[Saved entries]
/-! ## onRal -/

@[simp] theorem State.onRal_regs (n : Nat) (f : RalStream → RalStream) : (s.onRal n f).regs = s.regs := rfl
@[simp] theorem State.onRal_keys (n : Nat) (f : RalStream → RalStream) : (s.onRal n f).keys = s.keys := rfl
@[simp] theorem State.onRal_misparity (n : Nat) (f : RalStream → RalStream) : (s.onRal n f).misparity = s.misparity := rfl
@[simp] theorem State.onRal_bus (n : Nat) (f : RalStream → RalStream) : (s.onRal n f).bus = s.bus := rfl
@[simp] theorem State.onRal_pmu (n : Nat) (f : RalStream → RalStream) : (s.onRal n f).pmu = s.pmu := rfl
@[simp] theorem State.onRal_hif (n : Nat) (f : RalStream → RalStream) : (s.onRal n f).hif = s.hif := rfl
@[simp] theorem State.onRal_cmd (n : Nat) (f : RalStream → RalStream) : (s.onRal n f).cmd = s.cmd := rfl
@[simp] theorem State.onRal_buf (n : Nat) (f : RalStream → RalStream) : (s.onRal n f).buf = s.buf := rfl
@[simp] theorem State.onRal_np (n : Nat) (f : RalStream → RalStream) : (s.onRal n f).np = s.np := rfl
@[simp] theorem State.onRal_rud (n : Nat) (f : RalStream → RalStream) : (s.onRal n f).rud = s.rud := rfl
@[simp] theorem State.onRal_ntu (n : Nat) (f : RalStream → RalStream) : (s.onRal n f).ntu = s.ntu := rfl
@[simp] theorem State.onRal_mck (n : Nat) (f : RalStream → RalStream) : (s.onRal n f).mck = s.mck := rfl
@[simp] theorem State.onRal_srx (n : Nat) (f : RalStream → RalStream) : (s.onRal n f).srx = s.srx := rfl
@[simp] theorem State.onRal_stx (n : Nat) (f : RalStream → RalStream) : (s.onRal n f).stx = s.stx := rfl
@[simp] theorem State.onRal_drv (n : Nat) (f : RalStream → RalStream) : (s.onRal n f).drv = s.drv := rfl
@[simp] theorem State.onRal_tdm (n : Nat) (f : RalStream → RalStream) : (s.onRal n f).tdm = s.tdm := rfl
@[simp] theorem State.onRal_obl (n : Nat) (f : RalStream → RalStream) : (s.onRal n f).obl = s.obl := rfl
@[simp] theorem State.onRal_ump (n : Nat) (f : RalStream → RalStream) : (s.onRal n f).ump = s.ump := rfl
@[simp] theorem State.onRal_patch (n : Nat) (f : RalStream → RalStream) : (s.onRal n f).patch = s.patch := rfl
@[simp] theorem State.onRal_tst (n : Nat) (f : RalStream → RalStream) : (s.onRal n f).tst = s.tst := rfl
@[simp] theorem State.onRal_otp (n : Nat) (f : RalStream → RalStream) : (s.onRal n f).otp = s.otp := rfl
@[simp] theorem State.onRal_otpBad (n : Nat) (f : RalStream → RalStream) : (s.onRal n f).otpBad = s.otpBad := rfl
@[simp] theorem State.onRal_free (n : Nat) (f : RalStream → RalStream) : (s.onRal n f).free = s.free := rfl
@[simp] theorem State.onRal_pending (n : Nat) (f : RalStream → RalStream) : (s.onRal n f).pending = s.pending := rfl

/-! ## onInactive -/

@[simp] theorem State.onInactive_regs (f : PatchBank → PatchBank) : (s.onInactive f).regs = s.regs := rfl
@[simp] theorem State.onInactive_keys (f : PatchBank → PatchBank) : (s.onInactive f).keys = s.keys := rfl
@[simp] theorem State.onInactive_misparity (f : PatchBank → PatchBank) : (s.onInactive f).misparity = s.misparity := rfl
@[simp] theorem State.onInactive_bus (f : PatchBank → PatchBank) : (s.onInactive f).bus = s.bus := rfl
@[simp] theorem State.onInactive_pmu (f : PatchBank → PatchBank) : (s.onInactive f).pmu = s.pmu := rfl
@[simp] theorem State.onInactive_hif (f : PatchBank → PatchBank) : (s.onInactive f).hif = s.hif := rfl
@[simp] theorem State.onInactive_cmd (f : PatchBank → PatchBank) : (s.onInactive f).cmd = s.cmd := rfl
@[simp] theorem State.onInactive_buf (f : PatchBank → PatchBank) : (s.onInactive f).buf = s.buf := rfl
@[simp] theorem State.onInactive_np (f : PatchBank → PatchBank) : (s.onInactive f).np = s.np := rfl
@[simp] theorem State.onInactive_rud (f : PatchBank → PatchBank) : (s.onInactive f).rud = s.rud := rfl
@[simp] theorem State.onInactive_ntu (f : PatchBank → PatchBank) : (s.onInactive f).ntu = s.ntu := rfl
@[simp] theorem State.onInactive_mck (f : PatchBank → PatchBank) : (s.onInactive f).mck = s.mck := rfl
@[simp] theorem State.onInactive_srx (f : PatchBank → PatchBank) : (s.onInactive f).srx = s.srx := rfl
@[simp] theorem State.onInactive_stx (f : PatchBank → PatchBank) : (s.onInactive f).stx = s.stx := rfl
@[simp] theorem State.onInactive_ral (f : PatchBank → PatchBank) : (s.onInactive f).ral = s.ral := rfl
@[simp] theorem State.onInactive_drv (f : PatchBank → PatchBank) : (s.onInactive f).drv = s.drv := rfl
@[simp] theorem State.onInactive_tdm (f : PatchBank → PatchBank) : (s.onInactive f).tdm = s.tdm := rfl
@[simp] theorem State.onInactive_obl (f : PatchBank → PatchBank) : (s.onInactive f).obl = s.obl := rfl
@[simp] theorem State.onInactive_ump (f : PatchBank → PatchBank) : (s.onInactive f).ump = s.ump := rfl
@[simp] theorem State.onInactive_tst (f : PatchBank → PatchBank) : (s.onInactive f).tst = s.tst := rfl
@[simp] theorem State.onInactive_otp (f : PatchBank → PatchBank) : (s.onInactive f).otp = s.otp := rfl
@[simp] theorem State.onInactive_otpBad (f : PatchBank → PatchBank) : (s.onInactive f).otpBad = s.otpBad := rfl
@[simp] theorem State.onInactive_free (f : PatchBank → PatchBank) : (s.onInactive f).free = s.free := rfl
@[simp] theorem State.onInactive_pending (f : PatchBank → PatchBank) : (s.onInactive f).pending = s.pending := rfl

/-! ## onReq -/

@[simp] theorem State.onReq_regs (f : PowerReq → PowerReq) : (s.onReq f).regs = s.regs := rfl
@[simp] theorem State.onReq_keys (f : PowerReq → PowerReq) : (s.onReq f).keys = s.keys := rfl
@[simp] theorem State.onReq_misparity (f : PowerReq → PowerReq) : (s.onReq f).misparity = s.misparity := rfl
@[simp] theorem State.onReq_bus (f : PowerReq → PowerReq) : (s.onReq f).bus = s.bus := rfl
@[simp] theorem State.onReq_hif (f : PowerReq → PowerReq) : (s.onReq f).hif = s.hif := rfl
@[simp] theorem State.onReq_cmd (f : PowerReq → PowerReq) : (s.onReq f).cmd = s.cmd := rfl
@[simp] theorem State.onReq_buf (f : PowerReq → PowerReq) : (s.onReq f).buf = s.buf := rfl
@[simp] theorem State.onReq_np (f : PowerReq → PowerReq) : (s.onReq f).np = s.np := rfl
@[simp] theorem State.onReq_rud (f : PowerReq → PowerReq) : (s.onReq f).rud = s.rud := rfl
@[simp] theorem State.onReq_ntu (f : PowerReq → PowerReq) : (s.onReq f).ntu = s.ntu := rfl
@[simp] theorem State.onReq_mck (f : PowerReq → PowerReq) : (s.onReq f).mck = s.mck := rfl
@[simp] theorem State.onReq_srx (f : PowerReq → PowerReq) : (s.onReq f).srx = s.srx := rfl
@[simp] theorem State.onReq_stx (f : PowerReq → PowerReq) : (s.onReq f).stx = s.stx := rfl
@[simp] theorem State.onReq_ral (f : PowerReq → PowerReq) : (s.onReq f).ral = s.ral := rfl
@[simp] theorem State.onReq_drv (f : PowerReq → PowerReq) : (s.onReq f).drv = s.drv := rfl
@[simp] theorem State.onReq_tdm (f : PowerReq → PowerReq) : (s.onReq f).tdm = s.tdm := rfl
@[simp] theorem State.onReq_obl (f : PowerReq → PowerReq) : (s.onReq f).obl = s.obl := rfl
@[simp] theorem State.onReq_ump (f : PowerReq → PowerReq) : (s.onReq f).ump = s.ump := rfl
@[simp] theorem State.onReq_patch (f : PowerReq → PowerReq) : (s.onReq f).patch = s.patch := rfl
@[simp] theorem State.onReq_tst (f : PowerReq → PowerReq) : (s.onReq f).tst = s.tst := rfl
@[simp] theorem State.onReq_otp (f : PowerReq → PowerReq) : (s.onReq f).otp = s.otp := rfl
@[simp] theorem State.onReq_otpBad (f : PowerReq → PowerReq) : (s.onReq f).otpBad = s.otpBad := rfl
@[simp] theorem State.onReq_free (f : PowerReq → PowerReq) : (s.onReq f).free = s.free := rfl
@[simp] theorem State.onReq_pending (f : PowerReq → PowerReq) : (s.onReq f).pending = s.pending := rfl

▶ [EXERCISE DIRECTIONS]: Output exactly the lines of the records from the first through the one bearing "n f).obl = s.obl := rfl", both ends included.

▶ [OUTPUT OF THE EXERCISE]:
/-! ## onRal -/

@[simp] theorem State.onRal_regs (n : Nat) (f : RalStream → RalStream) : (s.onRal n f).regs = s.regs := rfl
@[simp] theorem State.onRal_keys (n : Nat) (f : RalStream → RalStream) : (s.onRal n f).keys = s.keys := rfl
@[simp] theorem State.onRal_misparity (n : Nat) (f : RalStream → RalStream) : (s.onRal n f).misparity = s.misparity := rfl
@[simp] theorem State.onRal_bus (n : Nat) (f : RalStream → RalStream) : (s.onRal n f).bus = s.bus := rfl
@[simp] theorem State.onRal_pmu (n : Nat) (f : RalStream → RalStream) : (s.onRal n f).pmu = s.pmu := rfl
@[simp] theorem State.onRal_hif (n : Nat) (f : RalStream → RalStream) : (s.onRal n f).hif = s.hif := rfl
@[simp] theorem State.onRal_cmd (n : Nat) (f : RalStream → RalStream) : (s.onRal n f).cmd = s.cmd := rfl
@[simp] theorem State.onRal_buf (n : Nat) (f : RalStream → RalStream) : (s.onRal n f).buf = s.buf := rfl
@[simp] theorem State.onRal_np (n : Nat) (f : RalStream → RalStream) : (s.onRal n f).np = s.np := rfl
@[simp] theorem State.onRal_rud (n : Nat) (f : RalStream → RalStream) : (s.onRal n f).rud = s.rud := rfl
@[simp] theorem State.onRal_ntu (n : Nat) (f : RalStream → RalStream) : (s.onRal n f).ntu = s.ntu := rfl
@[simp] theorem State.onRal_mck (n : Nat) (f : RalStream → RalStream) : (s.onRal n f).mck = s.mck := rfl
@[simp] theorem State.onRal_srx (n : Nat) (f : RalStream → RalStream) : (s.onRal n f).srx = s.srx := rfl
@[simp] theorem State.onRal_stx (n : Nat) (f : RalStream → RalStream) : (s.onRal n f).stx = s.stx := rfl
@[simp] theorem State.onRal_drv (n : Nat) (f : RalStream → RalStream) : (s.onRal n f).drv = s.drv := rfl
@[simp] theorem State.onRal_tdm (n : Nat) (f : RalStream → RalStream) : (s.onRal n f).tdm = s.tdm := rfl
@[simp] theorem State.onRal_obl (n : Nat) (f : RalStream → RalStream) : (s.onRal n f).obl = s.obl := rfl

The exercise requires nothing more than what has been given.